Mexica Tarot is a tarot project (paintings, not a deck) to be found at Etsy, by Chicome Itzquintli Amatlapalli, an artist in Mexico who is dedicated to the painting and craft of Mexica and Pre-Hispanic spirituality.
The paintings hold an extraordinary vibrancy and storytelling ability, but what my caught my eye, besides their beauty, was the excellent documentation of the artist’s thoughts as to how the images pertain to tarot, and how successfully the artist managed both the modernization and historical adaptations. Consider the description of the Five of Flints (swords) below. We can recognize immediately that the card’s concept is very much like the Waite Colman Smith execution—even while converting that concept to the artist’s own.

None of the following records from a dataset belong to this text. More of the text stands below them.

-- ==== Sys2Proof/Tests/Slice0.lean ====
section
/-!
SUPPORT. Tests on fixed values. The words are written out from the field tables of the spec and the worked words of R57 and
R165; the results of the instruction tests are worked by hand from the rules named. The theorems test_witness_… show, for each
statement with premises, states and operands that meet them, clause by clause, and that the instruction runs there.
-/

namespace Sys2Proof.Tests

open Sys2Proof Sys2Proof.Machine Sys2Proof.Safety

set_option maxRecDepth 100000
set_option Elab.async false

/-! ### How the tests speak -/

/-- Every one of a list of checks holds. -/
def all (l : List Bool) : Bool := l.all id

/-- An instruction gives a next state, of which a check holds. -/
def runs (i : Instr) (s : State) (p : State → Bool) : Bool :=
  match exec i s with
  | .next t => p t
  | _ => false

/-- A step gives a next state, of which a check holds. -/
def steps (s : State) (p : State → Bool) : Bool :=
  match step s with
  | .next t => p t
  | _ => false

/-- An action gives a value and a state, of which a check holds. -/
def gives {α : Type} (r : EStateM.Result Stop State α) (p : α → State → Bool) : Bool :=
  match r with
  | .ok a t => p a t
  | .error _ _ => false

/-- What gives says: there are a value and a state that meet the premise of a statement that names them. -/
theorem gives_iff {α : Type} {r : EStateM.Result Stop State α} {p : α → State → Bool} :
    gives r p = true ↔ ∃ a t, r = .ok a t ∧ p a t = true := by
  cases r <;> simp [gives]

/-- The instruction has a frame, and may issue. -/
def issues (i : Instr) (s : State) : Bool := (frameOf i).any (fun f => decide (MayIssue f s))

/-- The instruction has a frame, and stops at a check before its own effect. -/
def checked (i : Instr) (s : State) : Bool := (frameOf i).any (fun f => (firstCheck f s).isSome)

/-- Registers can be read. -/
def readable (s : State) (l : List Reg) : Bool := l.all (fun n => decide (Readable s n))

/-- Registers can be written. -/
def writable (s : State) (l : List Reg) : Bool := l.all (fun n => decide (Writable s n))

/-- The premise Plain as a check. -/
def plain (s : State) : Bool :=
  s.core.txn.isNone && !detMode s && s.core.pend.isEmpty && s.core.vxq.isEmpty && s.core.stash.isEmpty &&
    (clusterAt s (clusterOf s.core.phys)).mons.all (fun u => !u.config.getLsbD 0)

theorem plain_iff (s : State) : plain s = true ↔ Plain s := by
  constructor
  · intro h
    simp [plain] at h
    obtain ⟨⟨⟨⟨⟨h1, h2⟩, h3⟩, h4⟩, h5⟩, h6⟩ := h
    exact ⟨h1, h2, h3, h4, h5, by simpa using h6⟩
  · rintro ⟨h1, h2, h3, h4, h5, h6⟩
    simp at h6
    simp [plain, h1, h2, h3, h4, h5, h6]

/-- The premise Settled as a check. -/
def settled (s : State) (sc : Scope) : Bool := accessesDone s s.core.phys (curIdx s) sc && enginesDone s s.core.phys (curIdx s)

/-- The premise Quiet as a check. -/
def quiet (s : State) : Bool :=
  (curCtx s).prods.isEmpty && (curCtx s).locks.isEmpty && enginesDone s s.core.phys (curIdx s) && chansQuiet s.core && coreDone s s.core

/-- The premise AtRest as a check. -/
def atRest (s : State) : Bool := quiet s && !helpersLive s.core

/-- A state's pc. -/
def pcOf (s : State) : Word := (curCtx s).pc

/-- An address of the own window. -/
def own (o : Nat) : Word := 0xFFFE000000000000 + BitVec.ofNat 64 o

/-- The state with values in registers of the context that issues. -/
def withRegs (l : List (Reg × Word)) (s : State) : State := l.foldl (fun s p => setReg p.1 p.2 s) s

/-- The state with bytes in the task's local store. -/
def withBytes (o : Nat) (b : List Byte) (s : State) : State :=
  { s with core := { s.core with allocs := s.core.allocs.map (fun a => { a with mem := memWrite a.mem o b }) } }

/-- The bytes of a record: dwords in order. -/
def dwords (l : List Nat) : List Byte := l.flatMap (leBytes 8)

/-- A task of partition 0 on core 1, about to fetch a word at address 0, with a local store of 64 KiB, its save area in it; its data
accesses translate as its fetches do. -/
def taskWith (w : Nat) : State :=
  let s := State.reset.withFetchWord 32 w
  { s with core := { s.core with tlb := s.core.itlb, allocs := [⟨0, 1, 0, 0x10000, [], []⟩], saveptr := own 0x4000, tvec := 0x200, gsize := 1 } }

/-- The same with a word that no test looks at. -/
def plainTask : State := taskWith 0
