-- ==== Sys2Proof/Machine/Curves.lean ====
section
/-!
DEFINITION. The point functions (41_point section 1). Every sum, difference, product and power is taken modulo
the field modulus `P` (41_point R160); none checks that a point is on the curve.
The formulas are the spec's, which marks them as general knowledge (log 13).
-/

namespace Sys2Proof.Machine

/-- A Jacobian record of coordinates already reduced, with `inf = 0`. -/
def Jacobian.ofNats (x y z : Nat) : Jacobian :=
  { X := BitVec.ofNat 512 x, Y := BitVec.ofNat 512 y, Z := BitVec.ofNat 512 z, inf := false }

/-- `lift(x, y)`: coordinates copied as they are (41_point R172). -/
def lift (x y : Wide) : Jacobian := { X := x, Y := y, Z := 1, inf := false }

/-- `double(J)` (41_point R171). -/
def double (c : Curve) (J : Jacobian) : Jacobian :=
  let p := c.P.toNat
  if J.inf = true ∨ J.Y.toNat % p = 0 then Jacobian.ident
  else
    let x := J.X.toNat
    let y := J.Y.toNat
    let z := J.Z.toNat
    let yy := sqMod y p
    let s := mulMod 4 (mulMod x yy p) p
    let m := addMod (mulMod 3 (sqMod x p) p) (mulMod c.A.toNat (sqMod (sqMod z p) p) p) p
    let x3 := subMod (sqMod m p) (mulMod 2 s p) p
    let y3 := subMod (mulMod m (subMod s x3 p) p) (mulMod 8 (sqMod yy p) p) p
    let z3 := mulMod 2 (mulMod y z p) p
    Jacobian.ofNats x3 y3 z3

/-- The sum of two Jacobian records with different X after normalization, from
`u1`, `s1` (the first point's scaled coordinates), the differences `h`, `r`, and the product `z` of the two Z
(41_point R173, R175). -/
def chordSum (p u1 s1 h r z : Nat) : Jacobian :=
  let hh := sqMod h p
  let hhh := mulMod hh h p
  let v := mulMod u1 hh p
  let x3 := subMod (subMod (sqMod r p) hhh p) (mulMod 2 v p) p
  let y3 := subMod (mulMod r (subMod v x3 p) p) (mulMod s1 hhh p) p
  let z3 := mulMod h z p
  Jacobian.ofNats x3 y3 z3

/-- `mixed_add(J, (x2, y2))` (41_point R173). -/
def mixedAdd (c : Curve) (J : Jacobian) (x2 y2 : Wide) : Jacobian :=
  if J.inf then lift x2 y2
  else
    let p := c.P.toNat
    let z := J.Z.toNat
    let zz := sqMod z p
    let u2 := mulMod x2.toNat zz p
    let s2 := mulMod y2.toNat (mulMod zz z p) p
    let h := subMod u2 J.X.toNat p
    let r := subMod s2 J.Y.toNat p
    if h = 0 then if r = 0 then double c J else Jacobian.ident
    else chordSum p J.X.toNat J.Y.toNat h r z

/-- `jacobi_add(J1, J2)` (41_point R175); that it adds the multiples of the base point is R193. -/
def jacobiAdd (c : Curve) (J1 J2 : Jacobian) : Jacobian :=
  if J1.inf then J2
  else if J2.inf then J1
  else
    let p := c.P.toNat
    let z1 := J1.Z.toNat
    let z2 := J2.Z.toNat
    let zz1 := sqMod z1 p
    let zz2 := sqMod z2 p
    let u1 := mulMod J1.X.toNat zz2 p
    let u2 := mulMod J2.X.toNat zz1 p
    let s1 := mulMod J1.Y.toNat (mulMod zz2 z2 p) p
    let s2 := mulMod J2.Y.toNat (mulMod zz1 z1 p) p
    let h := subMod u2 u1 p
    let r := subMod s2 s1 p
    if h = 0 then if r = 0 then double c J1 else Jacobian.ident
    else chordSum p u1 s1 h r (mulMod z1 z2 p)

/-- `to_affine(J)`; `none` is "no representation" (41_point R176), as of the identity (R193). -/
def toAffine (c : Curve) (J : Jacobian) : Option (Wide × Wide) :=
  let p := c.P.toNat
  if J.inf = true ∨ J.Z.toNat % p = 0 then none
  else match invMod J.Z.toNat p with
    | none => none
    | some zi =>
      let zz := sqMod zi p
      some (BitVec.ofNat 512 (mulMod J.X.toNat zz p),
            BitVec.ofNat 512 (mulMod J.Y.toNat (mulMod zz zi p) p))

/-- The bit loop of `scalar_mult` from bit `n - 1` down to bit 0, on the running result (41_point R191). -/
def scalarLoop (c : Curve) (k : Nat) (x y : Wide) : Nat → Jacobian → Jacobian
  | 0, R => R
  | n + 1, R =>
    scalarLoop c k x y n (if k.testBit n then mixedAdd c (double c R) x y else double c R)

/-- `len(k)`: the number of bits of `k`, 0 for 0 (41_point R191). -/
def bitLength (k : Nat) : Nat := if k = 0 then 0 else Nat.log2 k + 1

/-- `scalar_mult(k, (x, y))`; the scalar is not reduced (41_point R191). The properties 41_point R193 asks of it
are stated by `Obligations.MultiplesOfTheBasePointAdd`. -/
def scalarMult (c : Curve) (k : Nat) (x y : Wide) : Jacobian :=
  scalarLoop c k x y (bitLength k) Jacobian.ident

end Sys2Proof.Machine
end

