-- ==== Sys2Proof/Machine/Port.lean ====
section
/-!
DEFINITION. The host port (20_memory sections 1 to 3): the address map, the two transactions, the issue of a
command, and the reset event.
-/

namespace Sys2Proof.Machine

/-- What stands at a mapped address (20_memory R61). -/
inductive PortSlot where
  | cmd
  | status
  | errCode
  | errCmd
  | errClr
  | pflags
  | mlen
  /-- bus word `k` of a wide index -/
  | wide (r : WSrc) (k : Nat)
  /-- the four message bytes from offset `k` -/
  | msg (k : Nat)
  deriving DecidableEq, Repr

/-- The address map (20_memory R61), on a block with `MSG_CAP = cap`: nothing for a misaligned or an unmapped
address (R67, R70). -/
def slotOf (cap : Nat) (addr : HostAddr) : Option PortSlot :=
  let n := addr.toNat
  if n % 4 ≠ 0 then none
  else if n = 0x0000 then some .cmd
  else if n = 0x0004 then some .status
  else if n = 0x0008 then some .errCode
  else if n = 0x000C then some .errCmd
  else if n = 0x0010 then some .errClr
  else if n = 0x0014 then some .pflags
  else if n = 0x0018 then some .mlen
  else if 0x0400 ≤ n ∧ n < 0x0A40 then
    (wideOfIndex ((n - 0x0400) / 64)).map fun r => .wide r ((n - 0x0400) % 64 / 4)
  else if 0x8000 ≤ n ∧ n - 0x8000 + 3 < cap then some (.msg (n - 0x8000))
  else none

/-- The value a read of a slot returns; nothing where the slot is write-only (20_memory R63; 10_state R31). -/
def slotRead (s : State) : PortSlot → Option BusWord
  | .cmd => none
  | .status => some s.statusWord
  | .errCode => some s.errCodeWord
  | .errCmd => some s.errCmd
  | .errClr => none
  | .pflags => some s.pflags
  | .mlen => some s.mlen
  | .wide r k => some (busWordOf (s.wide r) k)
  | .msg k => some (s.msg.readBus k)

/-- `HostRead32(addr)` (20_memory R63): its answer; it changes no state (R69). -/
def hostRead (s : State) (addr : HostAddr) : Reply :=
  match (slotOf s.params.msgCap addr).bind (slotRead s) with
  | some d => .data d
  | none => .busError

/-- A word written to `CMD` (10_state R32; 30_encoding R95; 60_exceptions R296): dropped while `ERR = 1`, a
decode fault, or the command's own rule. -/
def issue (word : Command) (s : State) : Result :=
  if s.err then .next s
  else match decode word with
    | .illegalOp => .next (s.raise .illegalOp word)
    | .illegalField => .next (s.raise .illegalField word)
    | .instr i => exec i s

/-- The effect of a write to a slot; nothing where the slot is read-only (20_memory R64). -/
def slotWrite (s : State) (data : BusWord) : PortSlot → Option Result
  | .cmd => some (issue data s)
  | .status => none
  | .errCode => none
  | .errCmd => none
  | .errClr => some (.next (if data.getLsbD 0 then s.clearError else s))
  | .pflags => none
  | .mlen => some (.next { s with mlen := data })
  | .wide (.gen i) k => some (.next (s.setW i (setBusWord s.w[i] k data)))
  | .wide _ _ => none
  | .msg k => some (.next { s with msg := s.msg.writeBus k data })

/-- The port's answer recorded. -/
def State.answer (s : State) (r : Reply) : State := { s with replies := r :: s.replies }

/-- The end of a write that was taken: it is answered `ok`, a command's fault included (60_exceptions R293). A
write whose SIGN never completes is not answered (93_implementation_defined U7). -/
def completeWrite : Result → Result
  | .next t => .next (if t.signing.isSome then t else t.answer .ok)
  | .fault r => .fault r
  | .refused r => .refused r

/-- `HostWrite32(addr, data)` (20_memory R64): a refused write changes nothing (R70). -/
def hostWrite (s : State) (addr : HostAddr) (data : BusWord) : Result :=
  match (slotOf s.params.msgCap addr).bind (slotWrite s data) with
  | some r => completeWrite r
  | none => .next (s.answer .busError)

/-- A reset event (70_reset_and_hazards R330, R331); a command in progress writes nothing afterwards (R332). -/
def resetEvent (s : State) : Result := .next (State.resetOf s.params s.source s.pending s.replies)

/-- One host event served (20_memory R60; 70_reset_and_hazards R330, R331). -/
def serve (e : HostEvent) (s : State) : Result :=
  match e with
  | .read addr => .next (s.answer (hostRead s addr))
  | .write addr data => hostWrite s addr data
  | .reset => resetEvent s

/-- Behind a SIGN that never completes no later transaction is performed; reset ends it
(93_implementation_defined U7; 70_reset_and_hazards R332). -/
def stuckStep (s : State) : Result :=
  match s.pending with
  | .reset :: rest => resetEvent { s with pending := rest }
  | _ => .next s

/-- One step: the next host event is taken off the list, unless a SIGN that never completes stands in its way;
with none pending the block holds its state (70_reset_and_hazards R330; 60_exceptions R315). -/
def serveNext (s : State) : Result :=
  match s.signing with
  | some _ => stuckStep s
  | none =>
    match s.pending with
    | [] => .next s
    | e :: rest => serve e { s with pending := rest }

/-- The state in which the very next step issues the command word `word`: the write of `word` to `CMD` is the
next host event, no command is in progress, and no earlier fault is left to drop it (log 1). -/
def State.withCommand (s : State) (word : Command) : State :=
  { s.clearError with signing := none, pending := .write 0x0000 word :: s.pending }

end Sys2Proof.Machine
end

There are fully thirty five Tarot “stories” thus far, a mix of major arcana and minors (flints, hearts, staffs and Jade). A number of Aztec gods and legendary figures appear. Where one might think it a “stretch” to adapt a Mexican story to a tarot image, such as the Hanged Man, the artist does a credible job of relating story to story. In the case of the Hanged Man, a character named Tlacapiloa transforms himself through his own sacrifice into the Sun.
Very fine work indeed; a completed project would make as fine a book as it would a tarot deck. At the moment, reproductions of the paintings are available in a variety of sizes, and in some cases, original works are also available.
A young man looks back at his conquered enemies, dressed in the Huastec uniform of an established warrior. His opponents weep and wander away, disconsolate. On the floor at their feet are two flints, and the warrior holds three more, which he has obviously taken from them. His costume is made of tiny precious quetzal feathers sewn to a thin cloth; a costly fabric which reflects his high status and great wealth. However, his regalia is also embroidered with crosses, symbolic of terror and distress. They are the crossroads, which in Mesoamerica represents misfortune, for at the crossroads the future is unknown, and is likely to be dark. At the crossroads dark spirits descend, such as the Tzitimime, the star demons, such as the one embroidered on his hat, who bring misfortune upon the innocent and undeserving. This card represents failure, degradation, defeat, and victory by unfair means. The warrior is ambitious, cruel, and deceitful. He seeks victory at any cost, without realising that the reward might not be worth the price. He seeks the fulfilment of his own ambition without regard to the cost to others. The defeated men faced an opponent who fought unfairly and ruthlessly. The Five of Flints warns of struggles greater than anticipated, of the knife in the back, the unfaithful lover, the opponent who, through unfair means, will do anything necessary to succeed.